Goal of the exercise: Reproduce the entries shown below only from the line with "rw [s.wordsBefore_succ] at h2" down to the line with "apply BitVec.eq_of_toNat_eq", keeping both end lines and copying each one exactly.

Exercise data:
▶

-- ==== Sys2Proof/Laws/Query.lean ====
section
/-!
SUPPORT. What the query function answers on a well-formed function (43_query.md R241, R242), and on which state it depends.
-/
namespace Sys2Proof.Machine

variable {s : State} {l : Nat}

theorem bucket_lt (h : HashFn) (k : Word) (l : Nat) {size : Nat} (hs : 0 < size) : bucket h k l size < size := Nat.mod_lt _ hs

theorem probe_eq (h : s.FnInv) (hn : s.nlevels.toNat ≤ 32) (hl : l < s.nlevels.toNat) (k : Word) :
    probe k l s = .ok (bucket s.params.hash k l (s.sizeAt l), s.hits k l) := by
  have hs := h.sizes l hl
  have hb := bucket_lt s.params.hash k l (size := s.sizeAt l) (by omega)
  have hw := h.word_lt hl (j := bucket s.params.hash k l (s.sizeAt l) / 64) (by omega)
  rw [probe, levelSize_eq hn hl, ok_bind, levelWbase_eq hn hl, ok_bind, positiveSize, if_neg (by omega), ok_bind]
  simp only [bit]
  rw [memRead_of_lt (by simp only [Space.words]; omega)]
  rfl

/-- No level has the key's bit. -/
theorem queryFrom_none (h : s.FnInv) (hn : s.nlevels.toNat ≤ 32) (k : Word) (n l : Nat) (hl : l + n ≤ s.nlevels.toNat)
    (hk : ∀ j, l ≤ j → j < l + n → s.hits k j = false) : queryFrom n l k s = .ok (0, none) := by
  induction n generalizing l with
  | zero => rfl
  | succ n ih =>
    rw [queryFrom, probe_eq h hn (by omega), ok_bind]
    simp only [hk l (Nat.le_refl _) (by omega)]
    exact ih (l + 1) (by omega) fun j h1 h2 => hk j (by omega) (by omega)

/-- Level `m` is the first that has the key's bit. -/
theorem queryFrom_some (h : s.FnInv) (hn : s.nlevels.toNat ≤ 32) (k : Word) (n l m : Nat) (hl : l + n ≤ s.nlevels.toNat)
    (hlm : l ≤ m) (hm : m < l + n) (hk : ∀ j, l ≤ j → j < m → s.hits k j = false) (hit : s.hits k m = true) :
    queryFrom n l k s =
      .ok (s.popbaseAt m + BitVec.ofNat 64 (s.onesBelow m (bucket s.params.hash k m (s.sizeAt m))) + 1, some m) := by
  induction n generalizing l with
  | zero => omega
  | succ n ih =>
    rw [queryFrom, probe_eq h hn (by omega), ok_bind]
    by_cases hml : m = l
    · subst hml
      have hs := h.sizes m (by omega)
      simp only [hit, if_true]
      rw [globalRank_eq h hn (by omega) (bucket_lt _ _ _ (by omega))]
      rfl
    · simp only [hk l (Nat.le_refl _) (by omega)]
      exact ih (l + 1) (by omega) (by omega) (by omega) fun j h1 h2 => hk j (by omega) h2

theorem query_none (h : s.FnInv) (hn : s.nlevels.toNat ≤ 32) (k : Word) (hk : ∀ l < s.nlevels.toNat, s.hits k l = false) :
    query k s = .ok (0, none) :=
  queryFrom_none h hn k _ 0 (by omega) fun j _ hj => hk j (by omega)

theorem query_some (h : s.FnInv) (hn : s.nlevels.toNat ≤ 32) (k : Word) (hl : l < s.nlevels.toNat) (hit : s.hits k l = true)
    (hk : ∀ j < l, s.hits k j = false) :
    query k s = .ok (s.popbaseAt l + BitVec.ofNat 64 (s.onesBelow l (bucket s.params.hash k l (s.sizeAt l))) + 1, some l) :=
  queryFrom_some h hn k _ 0 l (by omega) (by omega) (by omega) (fun j _ hj => hk j hj) hit

/-- A key meets a bit at a first level, or at none. -/
theorem State.first_hit (s : State) (k : Word) (n : Nat) :
    (∀ l < n, s.hits k l = false) ∨ ∃ l < n, s.hits k l = true ∧ ∀ j < l, s.hits k j = false := by
  induction n with
  | zero => exact .inl fun l hl => absurd hl (Nat.not_lt_zero l)
  | succ n ih =>
    rcases ih with h | ⟨l, hl, h⟩
    · cases hn : s.hits k n with
      | true => exact .inr ⟨n, Nat.lt_succ_self n, hn, h⟩
      | false => exact .inl fun l hl => (Nat.lt_succ_iff_lt_or_eq.1 hl).elim (h l) fun e => e ▸ hn
    · exact .inr ⟨l, by omega, h⟩

/-- The number `Query` answers when level `l` is the first hit: no addition wraps, and it is at most TOTAL (R242). -/
theorem State.FnInv.index_toNat (h : s.FnInv) (hl : l < s.nlevels.toNat) (k : Word) (hit : s.hits k l = true) :
    (s.popbaseAt l + BitVec.ofNat 64 (s.onesBelow l (bucket s.params.hash k l (s.sizeAt l))) + 1).toNat =
      s.popBefore (s.wordsBefore l) + s.onesBelow l (bucket s.params.hash k l (s.sizeAt l)) + 1 ∧
    s.popBefore (s.wordsBefore l) + s.onesBelow l (bucket s.params.hash k l (s.sizeAt l)) + 1 ≤ s.total.toNat := by
  have hs := h.sizes l hl
  have h1 := h.rank_lt_total hl (bucket_lt s.params.hash k l (by omega)) hit
  have h2 := h.popbase l hl
  have h3 := s.total.isLt
  refine ⟨?_, by omega⟩
  rw [BitVec.toNat_add, BitVec.toNat_add, BitVec.toNat_ofNat, h2, Nat.mod_eq_of_lt (b := 2 ^ 64) (a := s.onesBelow _ _) (by omega),
    Nat.mod_eq_of_lt (b := 2 ^ 64) (a := _ + s.onesBelow _ _) (by omega)]
  exact Nat.mod_eq_of_lt (show _ + 1 < _ by omega)

/-- Everything `Query` can answer on a well-formed function (R242). -/
theorem query_cases (h : s.FnInv) (hn : s.nlevels.toNat ≤ 32) (k : Word) :
    (query k s = .ok (0, none) ∧ s.indexOf k = 0 ∧ ∀ l < s.nlevels.toNat, s.hits k l = false) ∨
    ∃ l < s.nlevels.toNat, query k s = .ok (s.indexOf k, some l) ∧ s.hits k l = true ∧ (∀ j < l, s.hits k j = false) ∧
      (s.indexOf k).toNat = s.popBefore (s.wordsBefore l) + s.onesBelow l (bucket s.params.hash k l (s.sizeAt l)) + 1 ∧
      (s.indexOf k).toNat ≤ s.total.toNat := by
  rcases s.first_hit k s.nlevels.toNat with hk | ⟨l, hl, hit, hk⟩
  · have := query_none h hn k hk
    exact .inl ⟨this, by rw [State.indexOf, this], hk⟩
  · have hq := query_some h hn k hl hit hk
    have hi := h.index_toNat hl k hit
    have hx : s.indexOf k = s.popbaseAt l + BitVec.ofNat 64 (s.onesBelow l (bucket s.params.hash k l (s.sizeAt l))) + 1 := by
      rw [State.indexOf, hq]
    exact .inr ⟨l, hl, by rw [hq, hx], hit, hk, by rw [hx, hi.1], by rw [hx, hi.1]; exact hi.2⟩

/-- On a well-formed function `Query` answers the key's index (R241). -/
theorem query_index (h : s.FnInv) (hn : s.nlevels.toNat ≤ 32) (k : Word) : ∃ lv, query k s = .ok (s.indexOf k, lv) := by
  rcases query_cases h hn k with ⟨h1, h2, -⟩ | ⟨l, -, h1, -⟩
  · exact ⟨none, by rw [h1, h2]⟩
  · exact ⟨some l, h1⟩

/-- An index is at most TOTAL, so at most BNKEYS: its slot exists (R283). -/
theorem State.FnInv.indexOf_le (h : s.FnInv) (hn : s.nlevels.toNat ≤ 32) (k : Word) :
    (s.indexOf k).toNat ≤ s.total.toNat ∧ (s.indexOf k).toNat ≤ s.bnkeys.toNat := by
  have ht := h.total
  rcases query_cases h hn k with ⟨-, h2, -⟩ | ⟨l, -, -, -, -, -, h2⟩
  · rw [h2]; simp
  · omega

/-! ### What the built function's readers depend on -/

/-- `t` has the built function of `s`: parameters, level count, and the words of LVLTAB, BVMEM and RANKMEM (10_state.md R67). -/
structure SameFunction (s t : State) : Prop where
  params  : t.params = s.params
  built   : t.status.built = s.status.built
  nlevels : t.nlevels = s.nlevels
  bnkeys  : t.bnkeys = s.bnkeys
  total   : t.total = s.total
  bvused  : t.bvused = s.bvused
  rankused : t.rankused = s.rankused
  lvltab  : ∀ i < 128, t.word .lvltab i = s.word .lvltab i
  bvmem   : ∀ i < s.params.bvWords, t.word .bvmem i = s.word .bvmem i
  rankmem : ∀ i < s.params.rankDepth, t.word .rankmem i = s.word .rankmem i

theorem SameFunction.refl (s : State) : SameFunction s s := by constructor <;> intros <;> rfl

theorem SameFunction.trans {t u : State} (h : SameFunction s t) (h' : SameFunction t u) : SameFunction s u where
  params := h'.params.trans h.params
  built := h'.built.trans h.built
  nlevels := h'.nlevels.trans h.nlevels
  bnkeys := h'.bnkeys.trans h.bnkeys
  total := h'.total.trans h.total
  bvused := h'.bvused.trans h.bvused
  rankused := h'.rankused.trans h.rankused
  lvltab i hi := (h'.lvltab i hi).trans (h.lvltab i hi)
  bvmem i hi := (h'.bvmem i (by rw [h.params]; exact hi)).trans (h.bvmem i hi)
  rankmem i hi := (h'.rankmem i (by rw [h.params]; exact hi)).trans (h.rankmem i hi)

variable {t : State}

/-- The records of the levels are the same. -/
theorem SameFunction.levels (h : SameFunction s t) (hn : s.nlevels.toNat ≤ 32) (hl : l < s.nlevels.toNat) :
    t.sizeAt l = s.sizeAt l ∧ t.wbaseAt l = s.wbaseAt l ∧ t.rbaseAt l = s.rbaseAt l ∧ t.popbaseAt l = s.popbaseAt l := by
  simp only [State.sizeAt, State.wbaseAt, State.rbaseAt, State.popbaseAt]
  rw [h.lvltab _ (by omega), h.lvltab _ (by omega), h.lvltab _ (by omega), h.lvltab _ (by omega)]
  exact ⟨rfl, rfl, rfl, rfl⟩

theorem SameFunction.wordsBefore (h : SameFunction s t) (hn : s.nlevels.toNat ≤ 32) (hl : l ≤ s.nlevels.toNat) :
    t.wordsBefore l = s.wordsBefore l := by
  rw [State.wordsBefore_eq, State.wordsBefore_eq]
  exact sumFrom_congr fun i hi => by rw [(h.levels hn (by omega)).1]

theorem SameFunction.samplesBefore (h : SameFunction s t) (hn : s.nlevels.toNat ≤ 32) (hl : l ≤ s.nlevels.toNat) :
    t.samplesBefore l = s.samplesBefore l := by
  rw [State.samplesBefore_eq, State.samplesBefore_eq]
  exact sumFrom_congr fun i hi => by rw [(h.levels hn (by omega)).1]

theorem SameFunction.popBefore (h : SameFunction s t) {j : Nat} (hj : j ≤ s.params.bvWords) : t.popBefore j = s.popBefore j := by
  rw [State.popBefore_eq, State.popBefore_eq]
  exact sumFrom_congr fun i hi => by rw [State.popWord, State.popWord, h.bvmem _ (by omega)]

/-- A well-formed function stays one. -/
theorem SameFunction.fnInv (h : SameFunction s t) (hn : s.nlevels.toNat ≤ 32) (hf : s.FnInv) : t.FnInv := by
  have hwb : ∀ l ≤ s.nlevels.toNat, s.wordsBefore l ≤ s.params.bvWords := fun l hl => by
    have := s.wordsBefore_mono hl
    have := hf.bvused
    omega
  have hsb : ∀ l ≤ s.nlevels.toNat, s.samplesBefore l ≤ s.params.rankDepth := fun l hl => by
    have := s.samplesBefore_mono hl
    have := hf.rkused
    omega
  have hnl : t.nlevels.toNat = s.nlevels.toNat := by rw [h.nlevels]
  refine ⟨?_, ?_, ?_, ?_, ?_, ?_, ?_, ?_, ?_, ?_⟩
  · intro l hl
    rw [hnl] at hl
    rw [(h.levels hn hl).1, h.params]
    exact hf.sizes l hl
  · intro l hl
    rw [hnl] at hl
    rw [(h.levels hn hl).2.1, h.wordsBefore hn hl.le]
    exact hf.wbases l hl
  · intro l hl
    rw [hnl] at hl
    rw [(h.levels hn hl).2.2.1, h.samplesBefore hn hl.le]
    exact hf.rbases l hl
  · rw [hnl, h.bvused, h.params, h.wordsBefore hn (Nat.le_refl _)]
    exact hf.bvused
  · rw [hnl, h.rankused, h.params, h.samplesBefore hn (Nat.le_refl _)]
    exact hf.rkused
  · intro l hl
    rw [hnl] at hl
    rw [(h.levels hn hl).2.2.2, h.wordsBefore hn hl.le, h.popBefore (hwb l hl.le)]
    exact hf.popbase l hl
  · intro l hl b hb
    rw [hnl] at hl
    rw [(h.levels hn hl).1] at hb
    have h1 := hsb (l + 1) hl
    rw [s.samplesBefore_succ] at h1
    have h2 := hwb (l + 1) hl
    rw [s.wordsBefore_succ] at h2
    have : sampleCount (s.sizeAt l / 64) = (s.sizeAt l / 64 + 7) / 8 := rfl
    rw [h.samplesBefore hn hl.le, h.wordsBefore hn hl.le, h.rankmem _ (by omega), h.popBefore (by omega)]
    exact hf.samples l hl b hb
  · rw [h.total, h.bvused, h.bnkeys, h.popBefore hf.bvused.2]
    exact hf.total
  · rw [h.bnkeys, h.params]
    exact hf.slots
  · intro i h1 h2
    rw [hnl] at h1
    rw [h.lvltab i h2]
    exact hf.above i h1 h2

/-- The bits of the levels are the same. -/
theorem SameFunction.bitAt (h : SameFunction s t) (hn : s.nlevels.toNat ≤ 32) (hf : s.FnInv) (hl : l < s.nlevels.toNat) {i : Nat}
    (hi : i < s.sizeAt l) : t.bitAt l i = s.bitAt l i := by
  have hs := hf.sizes l hl
  have := hf.word_lt hl (j := i / 64) (by omega)
  rw [State.bitAt, State.bitAt, (h.levels hn hl).2.1, h.bvmem _ (by omega)]

theorem SameFunction.hits (h : SameFunction s t) (hn : s.nlevels.toNat ≤ 32) (hf : s.FnInv) (hl : l < s.nlevels.toNat) (k : Word) :
    t.hits k l = s.hits k l := by
  have hs := hf.sizes l hl
  rw [State.hits, State.hits, h.params, (h.levels hn hl).1, h.bitAt hn hf hl (bucket_lt _ _ _ (by omega))]

/-- `Query` reads the built function alone (R245). -/
theorem SameFunction.indexOf (h : SameFunction s t) (hn : s.nlevels.toNat ≤ 32) (hf : s.FnInv) (k : Word) :
    t.indexOf k = s.indexOf k := by
  have hnl : t.nlevels.toNat = s.nlevels.toNat := by rw [h.nlevels]
  have hf' := h.fnInv hn hf
  rcases query_cases hf hn k with ⟨-, h2, h3⟩ | ⟨l, hl, -, hit, hk, h2, -⟩
  · rw [h2, State.indexOf, query_none hf' (hnl ▸ hn) k fun l hl => by rw [h.hits hn hf (hnl ▸ hl)]; exact h3 l (hnl ▸ hl)]
  · have hs := hf.sizes l hl
    have hwl := hf.wbases l hl
    rcases query_cases hf' (hnl ▸ hn) k with ⟨-, -, h3⟩ | ⟨m, hm, -, hit', hk', h2', -⟩
    · have := h3 l (hnl ▸ hl)
      rw [h.hits hn hf hl, hit] at this
      cases this
    · have hm' : m < s.nlevels.toNat := hnl ▸ hm
      have hml : m = l := by
        rw [h.hits hn hf hm'] at hit'
        rcases Nat.lt_trichotomy m l with hlt | heq | hgt
        · rw [hk m hlt] at hit'; cases hit'
        · exact heq
        · have := hk' l hgt
          rw [h.hits hn hf hl, hit] at this
          cases this
      subst hml
      apply BitVec.eq_of_toNat_eq
      have hwb := s.wordsBefore_mono hl.le
      have hbu := hf.bvused
      rw [h2, h2', h.wordsBefore hn hl.le, h.popBefore (by omega), h.params, (h.levels hn hl).1]
      congr 2
      show ones (t.bitAt m) _ = ones (s.bitAt m) _
      exact ones_congr fun i hi => h.bitAt hn hf hl (by
        have := bucket_lt s.params.hash k m (size := s.sizeAt m) (by omega)
        omega)

end Sys2Proof.Machine
end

◀

Response to the task:
    rw [s.wordsBefore_succ] at h2
    have : sampleCount (s.sizeAt l / 64) = (s.sizeAt l / 64 + 7) / 8 := rfl
    rw [h.samplesBefore hn hl.le, h.wordsBefore hn hl.le, h.rankmem _ (by omega), h.popBefore (by omega)]
    exact hf.samples l hl b hb
  · rw [h.total, h.bvused, h.bnkeys, h.popBefore hf.bvused.2]
    exact hf.total
  · rw [h.bnkeys, h.params]
    exact hf.slots
  · intro i h1 h2
    rw [hnl] at h1
    rw [h.lvltab i h2]
    exact hf.above i h1 h2

/-- The bits of the levels are the same. -/
theorem SameFunction.bitAt (h : SameFunction s t) (hn : s.nlevels.toNat ≤ 32) (hf : s.FnInv) (hl : l < s.nlevels.toNat) {i : Nat}
    (hi : i < s.sizeAt l) : t.bitAt l i = s.bitAt l i := by
  have hs := hf.sizes l hl
  have := hf.word_lt hl (j := i / 64) (by omega)
  rw [State.bitAt, State.bitAt, (h.levels hn hl).2.1, h.bvmem _ (by omega)]

theorem SameFunction.hits (h : SameFunction s t) (hn : s.nlevels.toNat ≤ 32) (hf : s.FnInv) (hl : l < s.nlevels.toNat) (k : Word) :
    t.hits k l = s.hits k l := by
  have hs := hf.sizes l hl
  rw [State.hits, State.hits, h.params, (h.levels hn hl).1, h.bitAt hn hf hl (bucket_lt _ _ _ (by omega))]

/-- `Query` reads the built function alone (R245). -/
theorem SameFunction.indexOf (h : SameFunction s t) (hn : s.nlevels.toNat ≤ 32) (hf : s.FnInv) (k : Word) :
    t.indexOf k = s.indexOf k := by
  have hnl : t.nlevels.toNat = s.nlevels.toNat := by rw [h.nlevels]
  have hf' := h.fnInv hn hf
  rcases query_cases hf hn k with ⟨-, h2, h3⟩ | ⟨l, hl, -, hit, hk, h2, -⟩
  · rw [h2, State.indexOf, query_none hf' (hnl ▸ hn) k fun l hl => by rw [h.hits hn hf (hnl ▸ hl)]; exact h3 l (hnl ▸ hl)]
  · have hs := hf.sizes l hl
    have hwl := hf.wbases l hl
    rcases query_cases hf' (hnl ▸ hn) k with ⟨-, -, h3⟩ | ⟨m, hm, -, hit', hk', h2', -⟩
    · have := h3 l (hnl ▸ hl)
      rw [h.hits hn hf hl, hit] at this
      cases this
    · have hm' : m < s.nlevels.toNat := hnl ▸ hm
      have hml : m = l := by
        rw [h.hits hn hf hm'] at hit'
        rcases Nat.lt_trichotomy m l with hlt | heq | hgt
        · rw [hk m hlt] at hit'; cases hit'
        · exact heq
        · have := hk' l hgt
          rw [h.hits hn hf hl, hit] at this
          cases this
      subst hml
      apply BitVec.eq_of_toNat_eq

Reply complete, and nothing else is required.